Task requirements: Under this line are the records; write out word for word the part that begins at the line containing "counted for its" and ends at the line containing "def Obligations.DeadlineMissIsCounted : Prop", and no more.

Given information:
/-- CHECKPOINT_REPORT takes the report at the front of its core's reports, decides it, writes its decision byte at byte 3,072 + n
of the context's inbox, and leaves its command one decision less to wait for; a report without poison at a checkpoint that
guards no layer is decided by R72. CHUNK_COMMIT exchanges the two state addresses of a stream whose chunk has done all its steps, unless the
last one was poisoned, and enqueues the result; a chunk already missed of a stream that discards late results leaves none.
STREAM_CONTEXT_FREE frees a closing stream with no chunk left (R56, R71, R72, R80, R85, R509).
The model's own readings and choices in it: log entry 106. -/
def Obligations.ReportsCommitsAndFreedStreams : Prop :=
  (∀ (s : State) (core : Fin 8) (r : CkptReport) (rest : List CkptReport) (ct : Ctx), (s.core core).reports = r :: rest →
    ((s.modCore core (fun k => { k with reports := rest })).decideReport core r).1.ctx? r.ctx = some ct →
    exec (.checkpointReport core) s = .next (State.after s
      ((((s.modCore core (fun k => { k with reports := rest })).decideReport core r).1.hbmWrite (ct.inboxBase + 3072 + r.n)
        [((s.modCore core (fun k => { k with reports := rest })).decideReport core r).2] false).modCmd core r.ctx r.seq
        (fun c => { c with decisions := c.decisions - 1 })) core))
  ∧ (∀ (s : State) (core : Nat) (r : CkptReport) (x : StreamCtx) (c : Chunk) (t : CostTable) (e : CkptEntry),
      s.stream? r.stream = some x → x.chunk? r.chunk = some c → s.tableFor x r.fallback = some t → t.ckpts[r.ckpt]? = some e →
      e.safeguarded = false → r.poison = false →
      let v := decideCkpt x.be c.onFallback (s.tableFor x true).isSome e.optFollows (s.predict r.stream x c e.remPath)
        (e.optCost.getD 0) c.deadline x.reserve
      (s.decideReport core r).2 = decisionByte v.fallback v.opt .none_
        ∧ (s.decideReport core r).1.mem = s.mem ∧ (s.decideReport core r).1.persist = s.persist
        ∧ (s.decideReport core r).1.links = s.links ∧ (s.decideReport core r).1.clotha = s.clotha
        ∧ (s.decideReport core r).1.net = s.net ∧ (s.decideReport core r).1.ctxs = s.ctxs)
  ∧ (∀ (s : State) (i : Fin 16384) (x : StreamCtx) (c : Chunk), s.stream? i = some x → x.current = some c → c.phase = .done →
      c.stepPoison = false → ¬ (c.missed = true ∧ x.lateDiscard = true) →
      ∃ t y, exec (.chunkCommit i) s = .next t ∧ t.stream? i = some y ∧ y.stateAddr = x.shadowAddr ∧ y.shadowAddr = x.stateAddr
        ∧ y.onFallback = x.variantFb ∧ (∀ q ∈ y.chunks, q.idx = c.idx → q.phase = .committed ∧ q.committedAt = s.now)
        ∧ (∃ r ∈ kgetD t.streams.egress x.port [], r.stream = i ∧ r.chunk = c.idx ∧ r.deadline = c.deadline)
        ∧ t.mem = s.mem ∧ t.cores = s.cores ∧ t.persist = s.persist)
  ∧ (∀ (s : State) (i : Fin 16384) (x : StreamCtx) (c : Chunk), s.stream? i = some x → x.current = some c → c.phase = .done →
      c.stepPoison = true → ¬ (c.missed = true ∧ x.lateDiscard = true) →
      ∃ t y, exec (.chunkCommit i) s = .next t ∧ t.stream? i = some y ∧ y.stateAddr = x.stateAddr ∧ y.shadowAddr = x.shadowAddr
        ∧ (∀ q ∈ y.chunks, q.idx = c.idx → q.flags &&& 0x0100 = 0x0100)
        ∧ (∃ r ∈ kgetD t.streams.egress x.port [], r.stream = i ∧ r.chunk = c.idx ∧ r.deadline = c.deadline)
        ∧ t.mem = s.mem ∧ t.cores = s.cores ∧ t.persist = s.persist)
  ∧ (∀ (s : State) (i : Fin 16384) (x : StreamCtx) (c : Chunk), s.stream? i = some x → x.current = some c → c.phase = .done →
      c.missed = true → x.lateDiscard = true →
      ∃ t y, exec (.chunkCommit i) s = .next t ∧ t.stream? i = some y ∧ (∀ q ∈ y.chunks, q.idx ≠ c.idx)
        ∧ y.stateAddr = (if c.stepPoison then x.stateAddr else x.shadowAddr)
        ∧ y.shadowAddr = (if c.stepPoison then x.shadowAddr else x.stateAddr)
        ∧ t.streams.egress = s.streams.egress ∧ t.mem = s.mem ∧ t.cores = s.cores ∧ t.persist = s.persist)
  ∧ (∀ (s : State) (i : Fin 16384) (x : StreamCtx), s.stream? i = some x → x.closing = true → x.chunks = [] →
      ∃ t, exec (.streamContextFree i) s = .next t ∧ t.stream? i = none
        ∧ (∀ j, j ≠ i.val → t.stream? j = s.stream? j)
        ∧ (∀ g ∈ t.svc.grants, ¬(g.use = .ingressRing ∧ g.key = i.val))
        ∧ t.mem = s.mem ∧ t.net = s.net ∧ t.persist = s.persist)

/-- The oldest latency-critical chunk whose deadline has come undelivered and uncounted is a miss: it is counted for its
stream and in the total, and its record is the newest of the miss log (R80 to R82).
The model's own readings and choices in it: log entry 40. -/
def Obligations.DeadlineMissIsCounted : Prop :=
  ∀ (s : State) (i : Fin 16384) (x : StreamCtx) (c : Chunk), s.stream? i = some x → x.be = false → x.lateDiscard = false →
    x.chunks.find? (fun c => !c.missed && decide (c.deadline ≤ s.now)) = some c →
    ∃ t m l, exec (.deadlineExpiry i) s = .next t ∧ t.streams.missTotal = s.streams.missTotal + 1
      ∧ (kgetD t.streams.stats i {}).misses = (kgetD s.streams.stats i {}).misses + 1
      ∧ t.streams.missLog = m :: l ∧ m.stream = i ∧ m.chunk = c.idx ∧ m.deadline = c.deadline ∧ m.accept = c.accept
      ∧ m.deliver = none ∧ l = s.streams.missLog.take 255
      ∧ t.mem = s.mem ∧ t.cores = s.cores ∧ t.net = s.net ∧ t.persist = s.persist

/-- RESULT_DELIVERED: the result that a port serves next leaves it when the port is up and not held and the next hop is known: it
is counted as delivered for its stream, its chunk is gone, and no other stream changes; a latency-critical one that is late is a
miss unless it has been counted, and where its stream discards late results it is dropped and not counted as delivered. While the port is down
or held nothing happens, and where the next hop is not known its resolution begins. A latency-critical result goes before every
best-effort one, the earliest deadline first (R44, R58, R80, R588, R589, R596).
The model's own readings and choices in it: log entries 17, 80, 81, 141. -/
def Obligations.ResultsAreDelivered : Prop :=
  (∀ (s : State) (port : Fin 2) (r : EgressResult) (x : StreamCtx) (p : Package) (c : Chunk),
    nextResult (kgetD s.streams.egress port []) = some r → s.stream? r.stream = some x → s.pkg? x.modelSlot = some p →
    x.chunk? r.chunk = some c → (x.be = true ∨ s.now ≤ c.deadline) → (s.port port).up = true → (s.port port).holdUntil = none →
    (s.port port).hops.any (fun q => q.1 == s.nextHop port x.remoteAddr) = true →
    ∃ t y, exec (.resultDelivered port) s = .next t ∧ t.stream? r.stream = some y
      ∧ (∀ q ∈ y.chunks, q.idx ≠ c.idx)
      ∧ (kgetD t.streams.stats r.stream {}).delivered = (kgetD s.streams.stats r.stream {}).delivered + 1
      ∧ t.streams.missTotal = s.streams.missTotal
      ∧ (∀ j, j ≠ r.stream → t.stream? j = s.stream? j)
      ∧ t.mem = s.mem ∧ t.cores = s.cores ∧ t.persist = s.persist)
  ∧ (∀ (s : State) (port : Fin 2) (r : EgressResult) (x : StreamCtx) (p : Package) (c : Chunk),
      nextResult (kgetD s.streams.egress port []) = some r → s.stream? r.stream = some x → s.pkg? x.modelSlot = some p →
      x.chunk? r.chunk = some c → x.be = false → x.lateDiscard = false → c.deadline < s.now → (s.port port).up = true →
      (s.port port).holdUntil = none → (s.port port).hops.any (fun q => q.1 == s.nextHop port x.remoteAddr) = true →
      ∃ t y, exec (.resultDelivered port) s = .next t ∧ t.stream? r.stream = some y
        ∧ (∀ q ∈ y.chunks, q.idx ≠ c.idx)
        ∧ (kgetD t.streams.stats r.stream {}).delivered = (kgetD s.streams.stats r.stream {}).delivered + 1
        ∧ t.streams.missTotal = s.streams.missTotal + (if c.missed then 0 else 1)
        ∧ (∀ j, j ≠ r.stream → t.stream? j = s.stream? j)
        ∧ t.mem = s.mem ∧ t.cores = s.cores ∧ t.persist = s.persist)
  ∧ (∀ (s : State) (port : Fin 2) (r : EgressResult) (x : StreamCtx) (p : Package) (c : Chunk),
      nextResult (kgetD s.streams.egress port []) = some r → s.stream? r.stream = some x → s.pkg? x.modelSlot = some p →
      x.chunk? r.chunk = some c → x.be = false → x.lateDiscard = true → c.deadline < s.now →
      ∃ t y, exec (.resultDelivered port) s = .next t ∧ t.stream? r.stream = some y
        ∧ (∀ q ∈ y.chunks, q.idx ≠ c.idx)
        ∧ (kgetD t.streams.stats r.stream {}).delivered = (kgetD s.streams.stats r.stream {}).delivered
        ∧ t.streams.missTotal = s.streams.missTotal + (if c.missed then 0 else 1) ∧ t.net.tx = s.net.tx
        ∧ (∀ j, j ≠ r.stream → t.stream? j = s.stream? j)
        ∧ t.mem = s.mem ∧ t.cores = s.cores ∧ t.persist = s.persist)
  ∧ (∀ (s : State) (port : Fin 2) (r : EgressResult) (x : StreamCtx) (p : Package) (c : Chunk),
      nextResult (kgetD s.streams.egress port []) = some r → s.stream? r.stream = some x → s.pkg? x.modelSlot = some p →
      x.chunk? r.chunk = some c → (x.be = true ∨ x.lateDiscard = false ∨ s.now ≤ c.deadline) →
      ((s.port port).up = false ∨ (s.port port).holdUntil ≠ none → exec (.resultDelivered port) s = .next s)
      ∧ ((s.port port).up = true → (s.port port).holdUntil = none →
          (s.port port).hops.any (fun q => q.1 == s.nextHop port x.remoteAddr) = false →
          ∃ t, exec (.resultDelivered port) s = .next t ∧ s.nextHop port x.remoteAddr ∈ (t.port port).resolving
            ∧ t.streams = s.streams ∧ t.mem = s.mem ∧ t.cores = s.cores ∧ t.persist = s.persist))
  ∧ (∀ (q : List EgressResult) (r : EgressResult), nextResult q = some r → r.be = true → ∀ o ∈ q, o.held = true → o.be = true)
  ∧ (∀ (q : List EgressResult) (r : EgressResult), nextResult q = some r → r.be = false →
      ∀ o ∈ q, o.held = true → o.be = false → r.deadline ≤ o.deadline)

Response:
/-- The oldest latency-critical chunk whose deadline has come undelivered and uncounted is a miss: it is counted for its
stream and in the total, and its record is the newest of the miss log (R80 to R82).
The model's own readings and choices in it: log entry 40. -/
def Obligations.DeadlineMissIsCounted : Prop :=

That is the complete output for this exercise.